SOURCE DATA:

/-- The step blocks written at the start of a request's current half on a gallery (R266). -/
def State.writeStepBlocks (s : State) (r : Request) (g : Nat) : State :=
  match r.lexId with
  | some id =>
    { s with mem := { s.mem with ctx := memWrite s.mem.ctx (ctxKey r.handle g r.half 0) ((stepBlocks (s.trainAt id)).flatMap Word.bytes) } }
  | none => s

end Sys2Proof.Machine
end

WORK ITEM: Each entry above must be retyped exactly.

TASK RESULT:
/-- The step blocks written at the start of a request's current half on a gallery (R266). -/
def State.writeStepBlocks (s : State) (r : Request) (g : Nat) : State :=
  match r.lexId with
  | some id =>
    { s with mem := { s.mem with ctx := memWrite s.mem.ctx (ctxKey r.handle g r.half 0) ((stepBlocks (s.trainAt id)).flatMap Word.bytes) } }
  | none => s

end Sys2Proof.Machine
end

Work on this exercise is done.